» **About this task**
Tell how many lines in the data below hold the string "filter"; give nothing but the number.

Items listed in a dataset
* * * * *
/-- A tile that a run wants is taken where its state and the activity limit allow; at the limit it waits (R92, R158, R162). -/
def State.takeTile (s : State) (p : Nat) (r : MRun) (n : Nat) : State × MRun :=
  if !s.musterMay p n then (s, r)
  else if s.placeFree p n then
    ((s.takePlaceOf p n).updTile p n fun t => { t with st := .muster },
     { r with want := r.want.filter (· != n), busy := r.busy ++ [(n, (s.tile p n).st.code)] })
  else (if (s.waiters p).contains n then s else s.waitPlace p n, r)

/-- The runs of a die take those of the named tiles that they want. -/
def State.takeRuns (s : State) (p : Nat) (pick : Nat → Bool) : State :=
  let r := (s.mus p).runs.foldl (fun (a : State × List MRun) r =>
    let q := (r.want.filter pick).foldl (fun (b : State × MRun) n => b.1.takeTile p b.2 n) (a.1, r)
    (q.1, a.2 ++ [q.2])) (s, [])
  r.1.updMus p fun m => { m with runs := r.2 }

def State.musterTake (s : State) (p : Nat) : State := s.takeRuns p fun _ => true

/-- A tile enters a state; one that is test-overdue enters FENCED in place of READY or HOLD (R175), and a muster that wants the tile takes
it at once (R154). -/
def State.setTileState (s : State) (p n : Nat) (st : TileState) : State :=
  let s1 := s.updTile p n fun t =>
    if t.fence && (st = .ready || st = .hold || st = .fenced) then { t with st := .fenced, fence := false } else { t with st := st }
  if (s.mus p).runs.any (·.want.contains n) then s1.takeRuns p (· = n) else s1

/-- A tile is fenced: at once, or when the engine or read that has it lets it go (R175). -/
def State.fenceTile (s : State) (p n : Nat) : State :=
  match (s.tile p n).st with
  | .ready => s.setTileState p n .fenced
  | .hold => s.setTileState p n .fenced
  | .fenced => s
  | _ => s.updTile p n fun x => { x with fence := true }

/-- Physical field of a physical tile. -/
def fieldOf (pt : Nat) : Nat := pt / 130

def dieOk (p : Nat) : Bool := p < 8
def tileOk (p n : Nat) : Bool := p < 8 && n < 8192

end Sys2Proof.Machine
end

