-- ==== Sys2Proof/Machine/Muster.lean ====
section
/-! DEFINITION. Muster: triggers, the run of a muster over fields or tiles, acceptance, the trims it computes, and their
application at a boundary or gradually (R148 to R164, R177, R179), and the drift tracker (R157). -/

namespace Sys2Proof.Machine

/-- A quotient rounded to nearest even. -/
def rneDiv (a : Int) (b : Nat) : Int :=
  let q := a / (b : Int)
  let r := 2 * (a % (b : Int))
  if r < b then q else if (b : Int) < r then q + 1 else if q % 2 = 0 then q else q + 1

/-- Drift factor of a physical field in force, and its register (R63). -/
def driftOff (p f : Nat) : Nat := pst p + 0x100 + 4 * f
def State.drift (s : State) (p f : Nat) : Nat := s.fld (driftOff p f) 15 0

/-- A field falls due (R152); causes that fall due together count as one. -/
def State.fieldDue (s : State) (p f : Nat) : State :=
  s.updMus p fun m => { m with due := if m.due.contains f then m.due else m.due ++ [f] }

/-- The mapped logical tiles of a physical field, in logical order (R152). -/
def State.fieldTiles (s : State) (p f : Nat) : List Nat :=
  (List.range 8192).filter fun n => match s.ptile p n with
    | some pt => fieldOf pt = f
    | none => false

/-- The mean of the last 64 conversions of a temperature channel, or of those there are, to the nearest code, ties to even (R51,
R152). -/
def State.sensorMean (s : State) (p c : Nat) : Nat :=
  let xs := mapGet [] (mapGet {} s.mons p).codes c
  (rneDiv (xs.foldl (· + ·) 0 : Nat) (max 1 xs.length)).toNat

/-- A channel that reads code 0 or 0xFFF is taken as faulty (R156). -/
def State.sensorBad (s : State) (p c : Nat) : Bool :=
  match mapGet [] (mapGet {} s.mons p).codes c with
  | x :: _ => x = 0 || x = 0xFFF
  | [] => false

/-- The sensor a field uses: its assigned one, or the next of the die in cyclic order that is not faulty (R63, R156). -/
def State.fieldSensor (s : State) (p f : Nat) : Nat :=
  let a := s.fld (pst p + 0x400 + 4 * f) 18 16
  match ((List.range 8).map fun i => (a + i) % 8).find? fun c => !s.sensorBad p c with
  | some c => c
  | none => a

/-- A muster begins over whole fields and listed tiles; each field's age restarts and its muster temperature is taken
(R155). -/
def State.beginRun (s : State) (p : Nat) (r : MRun) : State :=
  let s1 := r.fields.foldl (fun t f =>
    let u := t.setFld (pst p + 0x400 + 4 * f) 31 20 (t.sensorMean p (t.fieldSensor p f))
    u.updMus p fun m => { m with began := mapSet 0 m.began f t.ts, due := m.due.filter (· != f) }) s
  (s1.updMus p fun m => { m with runs := m.runs ++ [r] }).musterTake p

def fieldRun (s : State) (p f : Nat) : MRun := { fields := [f], want := s.fieldTiles p f }

/-- A due field is mustered in an array-idle interval (R154). -/
def execMusterStart (p f : Nat) (s : State) : Res :=
  onUnit (dieOk p && f < 64) (
    if (s.mus p).due.contains f && s.bit (pst p + 0x300) 28 && s.arrayIdle p then s.beginRun p (fieldRun s p f) else s)

/-- The muster of a due field is forced: each tile is taken as soon as it is in READY (R154). -/
def execMusterForce (p f : Nat) (s : State) : Res :=
  onUnit (dieOk p && f < 64) (
    if (s.mus p).due.contains f && s.bit (pst p + 0x300) 28 && (s.die p).state = .run then
      s.beginRun p (fieldRun s p f)
    else s)

/-- The age of a field reaches the drift interval (R152). -/
def execMusterDueTimer (p f : Nat) (s : State) : Res :=
  onUnit (dieOk p && f < 64) (if s.fld (pst p + 0x300) 19 8 = 0 then s else s.fieldDue p f)

/-- A tile whose result was rejected has a retry still to come (R161, R177). -/
def State.toRetry (s : State) (p n : Nat) : Bool :=
  let rej := s.fld (musTileOff p n) 15 14
  (s.ptile p n).isSome && s.fld (musTileOff p n) 13 12 = 2 && (rej = 1 || rej = 2)

/-- A tile rejected, or that another engine asked to have mustered, is mustered alone (R153, R161). -/
def execMusterRetry (p n : Nat) (s : State) : Res :=
  let again := s.toRetry p n
  let inHand := (s.mus p).runs.any fun r => r.want.contains n || r.busy.any (·.1 = n) || r.later.any (·.contains n)
  onUnit (tileOk p n) (
    if (again || (s.mus p).asked.contains n) && !inHand && (s.ptile p n).isSome &&
       (s.arrayIdle p || (s.die p).state = .hold) then
      (s.updMus p fun m => { m with asked := m.asked.filter (· != n) }).beginRun p { want := [n] }
    else s)

/-- The head of a tile's chain (R151). -/
def State.headOf (s : State) (p n : Nat) : Nat :=
  if s.bit (musTileOff p n) 31 then s.fld (musTileOff p n) 28 16 else n

/-- Offset trim of a column: RNE(8 ĉ_M + ĉ_m) from the sums of 32 reads (R149). -/
def offsetTrim (z : Int × Int) : Int := rneDiv (8 * z.1 + z.2) 32

/-- Major and minor slot gain measured at a physical column. -/
def slotGainAt (m : Measure) (pcol : Nat) : Nat := m.slotGain.getD pcol (2 ^ 20)
def minorGainAt (m : Measure) (pcol : Nat) : Nat := m.minorGain.getD pcol (2 ^ 20)

/-- A slot's gain at trim 0, from the gain measured under the trim in force (R148). -/
def slotAtZero (g : Nat) (trim : Int) : Nat := g * 512 / (512 + trim).toNat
* * * * *
» **Output of the task**
5